Our first programming language is a simple calculator supporting addition and subtraction. This is perhaps the simplest language that helps us introducing the major topics from grammar to compilation and virtual machine.

If you haven't cloned the GitHub repo already, please do and navigate to the calculator subdirectory.

To start, we have 1 + 1; in examples/simple.calc where you can compile with

cargo build --bin main // create a simple executable for Calc
../target/debug/main examples/simple.calc

or simply

cargo run --bin main examples/simple.calc

Grammar-Lexer-Parser Pipeline

Here is a high-level view of a compiler frontend pipeline


grammar, lexer, parser

Every language needs a (formal) grammar to describe its syntax and semantics. Once a program adheres to the rules of the grammar in Source Code (for example as input string or file format), it is tokenized and then lexer adds some metadata to each token for example, where each token starts and finishes in the original source code. Lastly, parsing (reshaping or restructuring) of the lexed outputs to Abstract Syntax Tree.

Grammar

While there are varieties of ways to define the grammar, in this book we will use the Parsing Expression Grammar (PEG).

Here is how our simple calculator language Calc (supporting addition and subtraction) grammar looks like in PEG

Program = _{ SOI ~ Expr ~ EOF }

Expr = { UnaryExpr | BinaryExpr | Term }

Term = _{Int | "(" ~ Expr ~ ")" }

UnaryExpr = { Operator ~ Term }

BinaryExpr = { Term ~ (Operator ~ Term)+ }

Operator = { "+" | "-" }

Int = @{ Operator? ~ ASCII_DIGIT+ }

WHITESPACE = _{ " " | "\t" }

EOF = _{ EOI | ";" }

Filename: calculator/src/grammar.pest

This grammar basically defines the syntax and semantics where

  • each Program consists of expressions (Expr)
  • expressions are either unary (-1) or binary (1 + 2)
  • unary or binary expressions are made of Term and Operator ("+" and "-")
  • the only atom is integer Int

Given our grammar, we will use pest which is a powerful parser generator of PEG grammars. (For more details on pest, checkout the pest book

pest derives the parser CalcParser::parse from our grammar

#[derive(pest_derive::Parser)]
#[grammar = "grammar.pest"]
struct CalcParser;

Filename: calculator/src/parser.rs

and does all the steps of the frontend pipeline that we mentioned so that we can start parsing any Calc source code (source: &str) via the Rules of our grammar

CalcParser::parse(Rule::Program, source)

Before doing that, we need to define our Abstract Syntax Tree (AST) in the next section.
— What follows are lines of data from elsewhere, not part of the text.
-- ==== Sys2Proof/Tests/Slice0.lean ====
section
/-! SUPPORT. Tests whose results come from the spec (95_test_vectors.md, named V-…, and the worked examples of the rules), the well-formedness smoke test, and for every obligation with hypotheses a witness that meets them all. -/

namespace Sys2Proof.Tests

open Sys2Proof.Machine Sys2Proof.Safety

/-! ### Small states -/

/-- T_DEMO of 41_decompressor.md: a test configuration, not the reference tree. -/
def demoTree : Tree :=
  ((((((((Vector.replicate treeSlots 0).set 0 1).set 1 2).set 2 (-0x41)).set 3 0).set 4 3).set 5 (-256)).set 6 (-0x42)).set 7 (-0xFF)

/-- The configuration of 95_test_vectors.md. -/
def demo : Config := ⟨demoTree, 4, none, 8⟩

/-- The same with `MAX_CAPACITY = 4`. -/
def demoMax4 : Config := ⟨demoTree, 4, some 4, 8⟩

/-- "From reset". -/
def base : State := State.powerOn demo

/-- From reset, with the given ring. -/
def onRing (rb : Ring) : State := setRing rb base

/-- `4, 0, 3, 3`; [1, 2, 3] -/
def three : Ring := ⟨4, 0, 3, 3, [(0, 1), (1, 2), (2, 3)], 0⟩

/-- `4, 2, 1, 3`; [3, 4, 5] at addresses 2, 3, 0, and a stale byte at 1 (program P1, line 3) -/
def wrapped : Ring := ⟨4, 2, 1, 3, [(0, 5), (1, 2), (2, 3), (3, 4)], 0⟩

/-- `4, 0, 0, 4`; [9, 8, 7, 6] -/
def full : Ring := ⟨4, 0, 0, 4, [(0, 9), (1, 8), (2, 7), (3, 6)], 0⟩

/-- From reset, issued by A1. -/
def byA1 (s : State) : State := { s with issuer := .A1 }

/-- With compression on. -/
def compressed (s : State) : State := { s with compressEn := true }

/-- Mid-codeword at node 3, as V-D3's first call leaves D. -/
def midCodeword (s : State) : State := setDecoder ⟨8, 0x02, 0x00, 3, .ready⟩ s

/-- With a FAULTED decoder. -/
def faulted (s : State) : State := setDecoder ⟨8, 0, 0, 0, .faulted⟩ s

/-- The next state of an outcome. -/
def nextState : Result → Option State
  | .next t => some t
  | .fault _ => none
  | .refused _ => none

/-- The newest response of an outcome. -/
def answered (r : Result) : Option Response := (nextState r).bind fun t => t.responses.getLast?

/-- The ring of an outcome: capacity, head, tail, length and the live bytes. -/
def ringAfter (r : Result) : Option (Nat × Nat × Nat × Nat × List Byte) :=
  (nextState r).bind fun t =>
    match contents t.rb with
    | .ok xs => some (t.rb.capacity, t.rb.head, t.rb.tail, t.rb.length, xs)
    | .error _ => none

/-- The decoder of an outcome. -/
def decoderAfter (r : Result) : Option Decoder := (nextState r).map fun t => t.dec

/-! ### Well-formedness: an ill-formed term for each check (R54) -/

/-- DATA_IN of 2^32 bytes, one more than the port carries. -/
theorem long_data : ∃ data : List Byte, ¬ dataFits data :=
  ⟨List.replicate dataLimit 0, by rw [dataFits, List.length_replicate]; exact Nat.lt_irrefl _⟩

theorem test_rbEnq_too_long_is_ill_formed : ∃ data, (Instr.rbEnq data).wf = false :=
  long_data.imp fun _ h => decide_eq_false h

theorem test_hdDec_too_long_is_ill_formed : ∃ chunk, (Instr.hdDec 0 chunk).wf = false :=
  long_data.imp fun _ h => decide_eq_false h

theorem test_rxFeed_too_long_is_ill_formed : ∃ chunk, (Instr.rxFeed chunk).wf = false :=
  long_data.imp fun _ h => decide_eq_false h

theorem test_too_long_is_refused_by_name : ∃ data, decode ⟨0x01, 0, data⟩ = .dataTooLong :=
  long_data.imp fun data h => show withData data (.rbEnq data) = _ from if_neg h

/-- R9: a tree with an entry outside -256..255, or with 511 entries, is refused; T_DEMO's entries are accepted. -/
theorem test_config_refuses_an_ill_formed_tree :
    (Config.ofParameters (256 :: List.replicate 511 0) 4 none 8 = .error .treeNotWellFormed) ∧
    (Config.ofParameters (List.replicate 511 0) 4 none 8 = .error .treeNotWellFormed) ∧
    (Config.ofParameters ([1, 2, -0x41, 0, 3, -256, -0x42, -0xFF] ++ List.replicate 504 0) 4 none 8).toOption.map
      (fun c => (treeEntry c.tree 2 true, treeEntry c.tree 3 true, c.initCapacity)) = some (-256, -255, 4) := by
  decide +kernel

/-- R7: INIT_CAPACITY is at least 1 and at most MAX_CAPACITY. -/
theorem test_config_refuses_bad_capacities :
    Config.ofParameters (List.replicate 512 0) 0 none 8 = .error .initCapacityZero ∧
    Config.ofParameters (List.replicate 512 0) 5 (some 4) 8 = .error .maxBelowInit := by decide +kernel

/-! ### Decoding: every constructor's byte written out from R57 and R58, rsv then op -/

theorem test_decode_rbEnq : decode ⟨0b0000_0001, 7, [1, 2]⟩ = .instr (.rbEnq [1, 2]) := by decide
theorem test_decode_rbDeq : decode ⟨0b0000_0010, 7, [1, 2]⟩ = .instr (.rbDeq 7) := by decide
theorem test_decode_rbPeek : decode ⟨0b0000_0011, 7, [1, 2]⟩ = .instr (.rbPeek 7) := by decide
theorem test_decode_rbClr : decode ⟨0b0000_0100, 7, [1, 2]⟩ = .instr .rbClr := by decide
theorem test_decode_rbIdx : decode ⟨0b0000_0101, 7, [1, 2]⟩ = .instr (.rbIdx 7) := by decide
theorem test_decode_rbLen : decode ⟨0b0000_0110, 7, [1, 2]⟩ = .instr .rbLen := by decide
theorem test_decode_rbLock : decode ⟨0b0000_0111, 7, [1, 2]⟩ = .instr .rbLock := by decide
theorem test_decode_rbUnlock : decode ⟨0b0000_1000, 7, [1, 2]⟩ = .instr .rbUnlock := by decide
theorem test_decode_hdDec : decode ⟨0b0000_1001, 7, [1, 2]⟩ = .instr (.hdDec 7 [1, 2]) := by decide
theorem test_decode_rxCmpen : decode ⟨0b0000_1010, 7, [1, 2]⟩ = .instr .rxCmpen := by decide
theorem test_decode_rxFeed : decode ⟨0b0000_1011, 7, [1, 2]⟩ = .instr (.rxFeed [1, 2]) := by decide
theorem test_decode_connRst : decode ⟨0b0000_1100, 7, [1, 2]⟩ = .instr .connRst := by decide

/-- R59, V-E1 and V-E2: the reserved opcodes. -/
theorem test_decode_reserved_opcodes :
    decode ⟨0b0000_0000, 0, []⟩ = .reservedOpcode ∧ decode ⟨0b0000_1101, 0, []⟩ = .reservedOpcode ∧
    decode ⟨0b0000_1110, 0, []⟩ = .reservedOpcode ∧ decode ⟨0b0000_1111, 0, []⟩ = .reservedOpcode := by decide

/-- R60, V-E4 to V-E6: the reserved field, with a reserved and with a legal opcode. -/
theorem test_decode_reserved_bits :
    decode ⟨0b0001_0000, 0, []⟩ = .reservedBits ∧ decode ⟨0b1000_0001, 0, []⟩ = .reservedBits ∧
    decode ⟨0b1111_1111, 0, []⟩ = .reservedBits := by decide

/-- R60: of the 256 bytes exactly 0x01 to 0x0C are legal. -/
theorem test_twelve_bytes_are_legal :
    ∀ b : Byte, (decodeTableWord 8 b.toNat).isSome = decide (1 ≤ b.toNat ∧ b.toNat ≤ 12) := by decide +kernel

/-- An opcode-table word runs as the very next command. -/
theorem test_withFetchWord_runs_it :
    answered (step (State.withFetchWord (onRing full) 8 0b0000_0110)) = some ⟨.A0, 0x00, 4, [], false⟩ ∧
    answered (step (State.withFetchWord base 8 0b0001_0000)) = some ⟨.A0, 0x01, 0, [], false⟩ := by decide +kernel

/-! ### Storage bytes -/

/-- R21, R37: every address below INIT_CAPACITY has a byte after reset, a free one; address INIT_CAPACITY has none. -/
theorem test_storage_after_reset :
    memRead base.rb 0 = .ok (Config.freeStorageByte 0 0) ∧ memRead base.rb 3 = .ok (Config.freeStorageByte 0 3) ∧
    memRead base.rb 4 = .error (.noSuchAddress 4) := ⟨rfl, rfl, rfl⟩

/-- R69, R122: growth and CONN_RST allocate anew, and clear does not. -/
theorem test_storage_is_reallocated :
    (nextState (exec (.rbEnq [6, 7]) (onRing wrapped))).map (·.rb.allocation) = some 1 ∧
    (nextState (exec .connRst (onRing wrapped))).map (·.rb.allocation) = some 1 ∧
    (nextState (exec .rbClr (onRing wrapped))).map (·.rb.allocation) = some 0 := by decide +kernel

/-! ### One command (95_test_vectors.md) -/

/-- V-R3: an enqueue past the end of storage wraps to address 0. -/
theorem test_rbEnq_wraps :
    ringAfter (exec (.rbEnq [4, 5]) (onRing ⟨4, 2, 3, 1, [(0, 1), (1, 2), (2, 3)], 0⟩)) = some (4, 2, 1, 3, [3, 4, 5]) := by
  decide +kernel

/-- V-R10: growth moves the live bytes to address 0. -/
theorem test_rbEnq_grows : ringAfter (exec (.rbEnq [6, 7]) (onRing wrapped)) = some (2048, 0, 5, 5, [3, 4, 5, 6, 7]) := by
  decide +kernel

/-- V-R2. -/
theorem test_rbDeq_takes_the_oldest :
    ringAfter (exec (.rbDeq 2) (onRing three)) = some (4, 2, 3, 1, [3]) ∧
    answered (exec (.rbDeq 2) (onRing three)) = some ⟨.A0, 0x00, 2, [1, 2], false⟩ := by decide +kernel

/-- V-R7: a dequeue across the wrap empties and normalises. -/
theorem test_rbDeq_normalises :
    ringAfter (exec (.rbDeq 3) (onRing wrapped)) = some (4, 0, 0, 0, []) ∧
    answered (exec (.rbDeq 3) (onRing wrapped)) = some ⟨.A0, 0x00, 3, [3, 4, 5], false⟩ := by decide +kernel

/-- V-R4: a peek stops at the end of storage. -/
theorem test_rbPeek_stops_at_the_wrap :
    answered (exec (.rbPeek 10) (onRing wrapped)) = some ⟨.A0, 0x00, 2, [3, 4], false⟩ := by decide +kernel

/-- V-R15: full with head 0 gives the whole ring. -/
theorem test_rbPeek_whole_ring :
    answered (exec (.rbPeek 9) (onRing full)) = some ⟨.A0, 0x00, 4, [9, 8, 7, 6], false⟩ := by decide +kernel

/-- V-R21 at capacity 4: clearing keeps the capacity. -/
theorem test_rbClr_keeps_capacity : ringAfter (exec .rbClr (onRing wrapped)) = some (4, 0, 0, 0, []) := by decide +kernel

/-- V-R5: index 2 lies at address 0. -/
theorem test_rbIdx_past_the_wrap : answered (exec (.rbIdx 2) (onRing wrapped)) = some ⟨.A0, 0x00, 5, [], false⟩ := by
  decide +kernel

/-- V-R6. -/
theorem test_rbIdx_out_of_range : answered (exec (.rbIdx 3) (onRing wrapped)) = some ⟨.A0, 0x05, 0, [], false⟩ := by
  decide +kernel

/-- V-R23. -/
theorem test_rbLen_full : answered (exec .rbLen (onRing full)) = some ⟨.A0, 0x00, 4, [], false⟩ := by decide +kernel

/-- V-L5: held while A1 owns the lock, no response. -/
theorem test_rbLen_held : answered (exec .rbLen (setLock (some .A1) base)) = none := by decide +kernel

/-- V-L1. -/
theorem test_rbLock_acquires : (nextState (exec .rbLock (byA1 base))).map (·.lockOwner) = some (some .A1) := by decide +kernel

/-- V-L2. -/
theorem test_rbLock_is_not_reentrant :
    answered (exec .rbLock (byA1 (setLock (some .A1) base))) = some ⟨.A1, 0x03, 0, [], false⟩ := by decide +kernel

/-- V-L4: never held, and not the owner. -/
theorem test_rbUnlock_not_owner :
    answered (exec .rbUnlock (setLock (some .A1) base)) = some ⟨.A0, 0x04, 0, [], false⟩ := by decide +kernel

/-- Program P4, line 5. -/
theorem test_rbUnlock_releases :
    (nextState (exec .rbUnlock (byA1 (setLock (some .A1) base)))).map (·.lockOwner) = some none := by decide +kernel

/-- V-D3, second call: a codeword across two chunks, then a sentinel that drops five bits. -/
theorem test_hdDec_resumes :
    answered (exec (.hdDec 8 [0x60]) (midCodeword base)) = some ⟨.A0, 0x00, 1, [0x42], true⟩ ∧
    decoderAfter (exec (.hdDec 8 [0x60]) (midCodeword base)) = some ⟨8, 0x60, 0x10, 0, .ready⟩ := by decide +kernel

/-- V-D6 and V-D14: the sentinel is no symbol; the fourth leaf finds the output full. -/
theorem test_hdDec_sentinel_and_overflow :
    answered (exec (.hdDec 8 [0xC0]) base) = some ⟨.A0, 0x00, 0, [], true⟩ ∧
    answered (exec (.hdDec 3 [0x00]) base) = some ⟨.A0, 0x07, 3, [0x41, 0x41, 0x41], false⟩ := by decide +kernel

/-- V-X3. -/
theorem test_rxCmpen_sets_the_flag : (nextState (exec .rxCmpen base)).map (·.compressEn) = some true := by decide +kernel

/-- V-E8. -/
theorem test_rxCmpen_from_A1 : answered (exec .rxCmpen (byA1 base)) = some ⟨.A1, 0x02, 0, [], false⟩ := by decide +kernel

/-- V-X6: a compressed chunk ends the codeword and fills the ring. -/
theorem test_rxFeed_compressed :
    ringAfter (exec (.rxFeed [0x60]) (compressed (midCodeword (onRing ⟨4, 0, 3, 3, [(0, 0x41), (1, 0x41), (2, 0x41)], 0⟩)))) =
      some (4, 0, 0, 4, [0x41, 0x41, 0x41, 0x42]) := by decide +kernel

/-- V-X12: growth past MAX_CAPACITY restores D. -/
theorem test_rxFeed_capacity_exceeded :
    answered (exec (.rxFeed [0x00]) { compressed (midCodeword (onRing three)) with cfg := demoMax4 }) =
      some ⟨.A0, 0x06, 0, [], false⟩ ∧
    decoderAfter (exec (.rxFeed [0x00]) { compressed (midCodeword (onRing three)) with cfg := demoMax4 }) =
      some ⟨8, 0x02, 0x00, 3, .ready⟩ := by decide +kernel

/-- V-X14 and V-X16: capacity, flag and decoder back to reset. -/
theorem test_connRst_resets :
    (nextState (exec .connRst (faulted (compressed (onRing ⟨2048, 0, 1, 1, [(0, 1)], 1⟩))))).map
      (fun t => (t.rb.capacity, t.rb.length, t.compressEn, t.dec.dstate)) = some (4, 0, false, .ready) := by decide +kernel

/-- V-E11: permission comes before the hold. -/
theorem test_connRst_from_A1_is_not_held :
    answered (exec .connRst (byA1 (setLock (some .A0) base))) = some ⟨.A1, 0x02, 0, [], false⟩ := by decide +kernel

/-- V-L6: once A1 unlocks, the held RB_LEN completes; until then it stays first in A0's queue. -/
theorem test_held_request_waits :
    (nextState (step (submit .A0 ⟨0x06, 0, []⟩ (setLock (some .A1) base)))).map (·.queueA0) = some [⟨0x06, 0, []⟩] ∧
    answered (step (submit .A0 ⟨0x06, 0, []⟩ base)) = some ⟨.A0, 0x00, 0, [], false⟩ := by decide +kernel

/-! ### Witnesses: concrete states and operands that meet an obligation's hypotheses, at the ends of their ranges -/

theorem ringInv_fresh : RingInv demo (Ring.fresh demo) := by constructor <;> decide
theorem ringInv_three : RingInv demo three := by constructor <;> decide
theorem ringInv_three_max : RingInv demoMax4 three := by constructor <;> decide
theorem ringInv_wrapped : RingInv demo wrapped := by constructor <;> decide
theorem ringInv_full : RingInv demo full := by constructor <;> decide
theorem ringInv_full_max : RingInv demoMax4 full := by constructor <;> decide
Abstract Syntax Tree (AST)

AST comes into picture when we want to go from the string representation of our program like "-1" or "1 + 2" to something more manageable and easier to work with. Since our program is not a random string (the grammar is for), we can use the structure within the expressions "-1" and "1 + 2" to our own advantage and come up with a new representation like a tree


ast

One thing to note here is that the kinds of the nodes in our tree are not the same i.e. + node is different from 1 node. In fact, + has an Operator type and 1 is an integer Int type


ast

so we define our AST nodes as

#![allow(unused)]
fn main() {
pub enum Operator {
    Plus,
    Minus,
}

pub enum Node {
    Int(i32),
}
}

Referring back to our grammar, we actually have different kinds of recursive expressions;

  • unary grammar
    UnaryExpr = { Operator ~ Term }
    
  • binary grammar
    BinaryExpr = { Term ~ (Operator ~ Term)* }
    

So for example, the expression "-1 + (2 + 3)" has this recursive structure


compiler

To include those into our AST to make it an actual tree data structure, we complete our AST definition as follows

#![allow(unused)]
fn main() {
pub enum Operator {
    Plus,
    Minus,
}

pub enum Node {
    Int(i32),
    UnaryExpr {
        op: Operator,
        child: Box<Node>,
    },
    BinaryExpr {
        op: Operator,
        lhs: Box<Node>,
        rhs: Box<Node>,
    },
}
}

Filename: calculator/src/ast.rs

Now, we can use the pest generated CalcParser::parse to map the Rules of our Calc language string to our AST.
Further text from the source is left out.